Exercise objective =>
After locating the line that contains "(∀ k, rawValid k t" in the following entries, reproduce it and each later line exactly, including the last.
Start of Materials provided
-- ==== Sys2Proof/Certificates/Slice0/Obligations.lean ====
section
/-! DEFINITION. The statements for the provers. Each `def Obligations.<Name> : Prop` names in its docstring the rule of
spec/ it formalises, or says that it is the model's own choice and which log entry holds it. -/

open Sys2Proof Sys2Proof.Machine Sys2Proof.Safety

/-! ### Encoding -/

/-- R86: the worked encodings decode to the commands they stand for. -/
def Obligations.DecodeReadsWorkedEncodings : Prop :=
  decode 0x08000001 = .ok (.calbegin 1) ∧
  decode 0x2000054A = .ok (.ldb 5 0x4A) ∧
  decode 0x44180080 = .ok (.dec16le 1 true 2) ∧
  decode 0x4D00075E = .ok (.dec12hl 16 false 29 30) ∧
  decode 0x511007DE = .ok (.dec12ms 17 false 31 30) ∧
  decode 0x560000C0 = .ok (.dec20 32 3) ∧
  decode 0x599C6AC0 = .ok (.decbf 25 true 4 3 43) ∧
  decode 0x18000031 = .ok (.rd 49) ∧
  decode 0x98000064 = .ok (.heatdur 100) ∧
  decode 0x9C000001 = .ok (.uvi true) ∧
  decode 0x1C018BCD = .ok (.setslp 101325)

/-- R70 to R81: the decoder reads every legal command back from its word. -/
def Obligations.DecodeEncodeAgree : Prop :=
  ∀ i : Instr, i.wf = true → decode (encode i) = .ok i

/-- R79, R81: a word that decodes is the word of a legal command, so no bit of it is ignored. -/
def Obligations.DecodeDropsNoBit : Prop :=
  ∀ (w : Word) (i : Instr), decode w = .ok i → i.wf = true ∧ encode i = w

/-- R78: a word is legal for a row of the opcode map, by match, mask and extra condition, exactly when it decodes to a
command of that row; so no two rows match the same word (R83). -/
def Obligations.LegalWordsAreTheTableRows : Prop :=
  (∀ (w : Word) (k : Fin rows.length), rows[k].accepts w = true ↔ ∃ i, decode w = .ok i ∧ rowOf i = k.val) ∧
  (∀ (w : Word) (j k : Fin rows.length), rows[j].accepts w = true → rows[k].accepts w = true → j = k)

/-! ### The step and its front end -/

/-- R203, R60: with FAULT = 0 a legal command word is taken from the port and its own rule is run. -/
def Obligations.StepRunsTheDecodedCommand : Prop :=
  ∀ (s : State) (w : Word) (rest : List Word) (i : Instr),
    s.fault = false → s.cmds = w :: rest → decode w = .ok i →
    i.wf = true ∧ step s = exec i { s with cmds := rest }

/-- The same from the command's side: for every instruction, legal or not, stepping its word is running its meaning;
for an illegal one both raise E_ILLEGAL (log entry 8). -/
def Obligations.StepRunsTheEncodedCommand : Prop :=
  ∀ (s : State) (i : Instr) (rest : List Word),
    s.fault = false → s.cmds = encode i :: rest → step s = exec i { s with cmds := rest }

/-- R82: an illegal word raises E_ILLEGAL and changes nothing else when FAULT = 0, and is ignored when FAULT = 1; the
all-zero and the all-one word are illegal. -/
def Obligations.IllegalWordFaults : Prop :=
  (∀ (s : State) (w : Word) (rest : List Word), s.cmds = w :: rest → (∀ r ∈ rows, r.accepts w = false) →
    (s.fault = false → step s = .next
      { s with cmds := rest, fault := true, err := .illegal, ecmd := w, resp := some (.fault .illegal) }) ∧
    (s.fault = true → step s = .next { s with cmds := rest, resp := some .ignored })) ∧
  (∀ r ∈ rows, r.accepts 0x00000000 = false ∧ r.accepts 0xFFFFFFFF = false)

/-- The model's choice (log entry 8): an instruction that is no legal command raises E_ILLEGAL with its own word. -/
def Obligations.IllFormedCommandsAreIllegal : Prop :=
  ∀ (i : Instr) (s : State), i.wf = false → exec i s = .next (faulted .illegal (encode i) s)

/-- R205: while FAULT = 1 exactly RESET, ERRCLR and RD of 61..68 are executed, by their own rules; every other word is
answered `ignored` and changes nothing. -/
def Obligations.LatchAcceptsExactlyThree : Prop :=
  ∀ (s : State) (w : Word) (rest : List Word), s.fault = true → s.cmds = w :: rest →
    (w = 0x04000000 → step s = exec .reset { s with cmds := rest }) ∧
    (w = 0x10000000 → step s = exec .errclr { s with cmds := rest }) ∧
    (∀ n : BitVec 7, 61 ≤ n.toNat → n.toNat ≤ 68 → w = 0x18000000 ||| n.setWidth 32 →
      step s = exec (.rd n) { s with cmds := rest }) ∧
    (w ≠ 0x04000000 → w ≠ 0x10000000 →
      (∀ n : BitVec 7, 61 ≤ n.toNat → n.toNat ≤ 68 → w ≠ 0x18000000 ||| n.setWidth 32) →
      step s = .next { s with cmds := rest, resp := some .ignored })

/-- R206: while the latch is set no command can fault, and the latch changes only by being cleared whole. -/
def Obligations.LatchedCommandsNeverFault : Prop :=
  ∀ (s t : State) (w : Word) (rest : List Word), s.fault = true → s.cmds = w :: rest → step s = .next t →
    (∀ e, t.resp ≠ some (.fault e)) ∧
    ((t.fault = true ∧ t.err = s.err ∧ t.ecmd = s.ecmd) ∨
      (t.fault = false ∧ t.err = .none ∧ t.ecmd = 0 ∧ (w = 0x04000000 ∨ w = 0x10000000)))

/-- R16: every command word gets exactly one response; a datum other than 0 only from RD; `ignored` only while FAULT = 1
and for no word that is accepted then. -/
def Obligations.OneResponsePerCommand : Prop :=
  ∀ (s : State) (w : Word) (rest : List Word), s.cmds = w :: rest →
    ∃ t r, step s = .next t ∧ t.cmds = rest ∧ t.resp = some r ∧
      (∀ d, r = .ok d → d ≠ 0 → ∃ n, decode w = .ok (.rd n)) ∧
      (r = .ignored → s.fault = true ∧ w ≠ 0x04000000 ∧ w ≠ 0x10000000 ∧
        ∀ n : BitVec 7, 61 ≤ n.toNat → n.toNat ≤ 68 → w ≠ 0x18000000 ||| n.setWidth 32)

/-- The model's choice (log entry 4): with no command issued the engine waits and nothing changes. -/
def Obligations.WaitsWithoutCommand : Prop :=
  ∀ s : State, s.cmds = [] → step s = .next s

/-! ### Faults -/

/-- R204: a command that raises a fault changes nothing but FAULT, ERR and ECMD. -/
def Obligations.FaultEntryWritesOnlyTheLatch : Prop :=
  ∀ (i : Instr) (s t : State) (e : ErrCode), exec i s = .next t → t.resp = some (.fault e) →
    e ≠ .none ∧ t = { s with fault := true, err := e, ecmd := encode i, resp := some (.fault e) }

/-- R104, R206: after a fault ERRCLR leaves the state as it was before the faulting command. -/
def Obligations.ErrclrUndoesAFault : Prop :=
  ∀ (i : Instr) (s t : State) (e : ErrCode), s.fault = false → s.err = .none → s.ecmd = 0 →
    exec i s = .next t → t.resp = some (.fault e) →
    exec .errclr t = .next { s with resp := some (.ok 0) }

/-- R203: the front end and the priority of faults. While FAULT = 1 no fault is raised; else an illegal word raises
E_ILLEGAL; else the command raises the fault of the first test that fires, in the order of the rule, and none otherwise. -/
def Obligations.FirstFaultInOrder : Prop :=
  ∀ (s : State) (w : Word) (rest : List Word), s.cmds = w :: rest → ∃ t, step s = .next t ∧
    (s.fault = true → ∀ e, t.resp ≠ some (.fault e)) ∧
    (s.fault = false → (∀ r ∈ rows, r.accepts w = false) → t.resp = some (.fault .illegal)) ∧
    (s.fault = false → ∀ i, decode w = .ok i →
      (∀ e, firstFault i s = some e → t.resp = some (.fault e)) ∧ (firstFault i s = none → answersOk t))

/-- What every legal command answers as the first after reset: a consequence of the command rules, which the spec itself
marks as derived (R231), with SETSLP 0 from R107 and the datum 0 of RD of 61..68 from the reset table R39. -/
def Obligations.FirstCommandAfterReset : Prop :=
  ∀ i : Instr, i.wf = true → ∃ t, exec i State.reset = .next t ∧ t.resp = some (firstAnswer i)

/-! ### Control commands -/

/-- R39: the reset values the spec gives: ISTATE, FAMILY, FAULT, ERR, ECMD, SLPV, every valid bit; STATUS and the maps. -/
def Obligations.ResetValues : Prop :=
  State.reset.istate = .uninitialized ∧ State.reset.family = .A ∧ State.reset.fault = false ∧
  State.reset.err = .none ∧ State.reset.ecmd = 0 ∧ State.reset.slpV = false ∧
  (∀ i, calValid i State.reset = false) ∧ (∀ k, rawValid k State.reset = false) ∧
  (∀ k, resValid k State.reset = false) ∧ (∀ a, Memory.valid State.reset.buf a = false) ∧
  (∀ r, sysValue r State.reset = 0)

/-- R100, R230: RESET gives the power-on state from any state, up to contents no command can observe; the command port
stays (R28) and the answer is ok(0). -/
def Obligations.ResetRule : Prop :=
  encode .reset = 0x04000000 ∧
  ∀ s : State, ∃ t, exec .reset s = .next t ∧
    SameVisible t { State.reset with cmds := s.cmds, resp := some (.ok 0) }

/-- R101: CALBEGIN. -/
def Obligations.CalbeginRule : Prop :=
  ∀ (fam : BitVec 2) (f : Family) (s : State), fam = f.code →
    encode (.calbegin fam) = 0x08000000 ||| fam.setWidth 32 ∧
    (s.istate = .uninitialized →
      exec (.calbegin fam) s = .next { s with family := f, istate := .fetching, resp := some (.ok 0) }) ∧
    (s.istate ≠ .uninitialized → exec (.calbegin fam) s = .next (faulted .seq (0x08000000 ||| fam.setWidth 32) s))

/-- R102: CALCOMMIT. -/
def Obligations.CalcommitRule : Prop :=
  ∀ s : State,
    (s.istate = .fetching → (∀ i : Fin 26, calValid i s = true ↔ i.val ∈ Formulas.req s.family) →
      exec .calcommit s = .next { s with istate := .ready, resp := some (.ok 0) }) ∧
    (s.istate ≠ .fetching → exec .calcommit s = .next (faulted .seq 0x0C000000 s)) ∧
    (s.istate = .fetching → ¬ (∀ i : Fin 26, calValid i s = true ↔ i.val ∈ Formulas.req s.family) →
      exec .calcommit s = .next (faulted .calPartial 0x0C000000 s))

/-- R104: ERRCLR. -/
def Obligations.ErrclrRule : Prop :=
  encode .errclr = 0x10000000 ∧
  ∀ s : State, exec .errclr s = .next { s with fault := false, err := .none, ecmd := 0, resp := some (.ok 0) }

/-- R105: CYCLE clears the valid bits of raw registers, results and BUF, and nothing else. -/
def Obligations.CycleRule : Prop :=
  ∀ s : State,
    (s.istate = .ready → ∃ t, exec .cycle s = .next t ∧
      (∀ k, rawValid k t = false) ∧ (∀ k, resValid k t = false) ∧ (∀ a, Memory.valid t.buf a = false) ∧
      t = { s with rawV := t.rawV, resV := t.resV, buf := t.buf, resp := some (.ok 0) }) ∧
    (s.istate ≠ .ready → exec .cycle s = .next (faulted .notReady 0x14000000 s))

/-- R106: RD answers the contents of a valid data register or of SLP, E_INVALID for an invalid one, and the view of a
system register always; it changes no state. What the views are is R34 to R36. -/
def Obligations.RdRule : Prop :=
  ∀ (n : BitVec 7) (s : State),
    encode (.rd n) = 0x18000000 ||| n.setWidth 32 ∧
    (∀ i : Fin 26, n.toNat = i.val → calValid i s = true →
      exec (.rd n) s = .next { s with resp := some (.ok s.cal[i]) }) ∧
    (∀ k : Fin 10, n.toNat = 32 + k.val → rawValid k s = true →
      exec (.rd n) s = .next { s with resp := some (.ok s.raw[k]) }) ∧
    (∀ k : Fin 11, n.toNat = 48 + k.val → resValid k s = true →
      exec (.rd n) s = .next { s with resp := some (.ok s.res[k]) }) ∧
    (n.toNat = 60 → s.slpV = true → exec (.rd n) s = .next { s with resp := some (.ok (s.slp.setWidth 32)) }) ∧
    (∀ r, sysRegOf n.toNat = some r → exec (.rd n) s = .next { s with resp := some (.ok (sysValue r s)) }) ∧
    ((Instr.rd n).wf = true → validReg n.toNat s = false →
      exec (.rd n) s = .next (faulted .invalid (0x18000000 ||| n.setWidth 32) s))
End of Materials provided
Exercise response =>
      (∀ k, rawValid k t = false) ∧ (∀ k, resValid k t = false) ∧ (∀ a, Memory.valid t.buf a = false) ∧
      t = { s with rawV := t.rawV, resV := t.resV, buf := t.buf, resp := some (.ok 0) }) ∧
    (s.istate ≠ .ready → exec .cycle s = .next (faulted .notReady 0x14000000 s))

/-- R106: RD answers the contents of a valid data register or of SLP, E_INVALID for an invalid one, and the view of a
system register always; it changes no state. What the views are is R34 to R36. -/
def Obligations.RdRule : Prop :=
  ∀ (n : BitVec 7) (s : State),
    encode (.rd n) = 0x18000000 ||| n.setWidth 32 ∧
    (∀ i : Fin 26, n.toNat = i.val → calValid i s = true →
      exec (.rd n) s = .next { s with resp := some (.ok s.cal[i]) }) ∧
    (∀ k : Fin 10, n.toNat = 32 + k.val → rawValid k s = true →
      exec (.rd n) s = .next { s with resp := some (.ok s.raw[k]) }) ∧
    (∀ k : Fin 11, n.toNat = 48 + k.val → resValid k s = true →
      exec (.rd n) s = .next { s with resp := some (.ok s.res[k]) }) ∧
    (n.toNat = 60 → s.slpV = true → exec (.rd n) s = .next { s with resp := some (.ok (s.slp.setWidth 32)) }) ∧
    (∀ r, sysRegOf n.toNat = some r → exec (.rd n) s = .next { s with resp := some (.ok (sysValue r s)) }) ∧
    ((Instr.rd n).wf = true → validReg n.toNat s = false →
      exec (.rd n) s = .next (faulted .invalid (0x18000000 ||| n.setWidth 32) s))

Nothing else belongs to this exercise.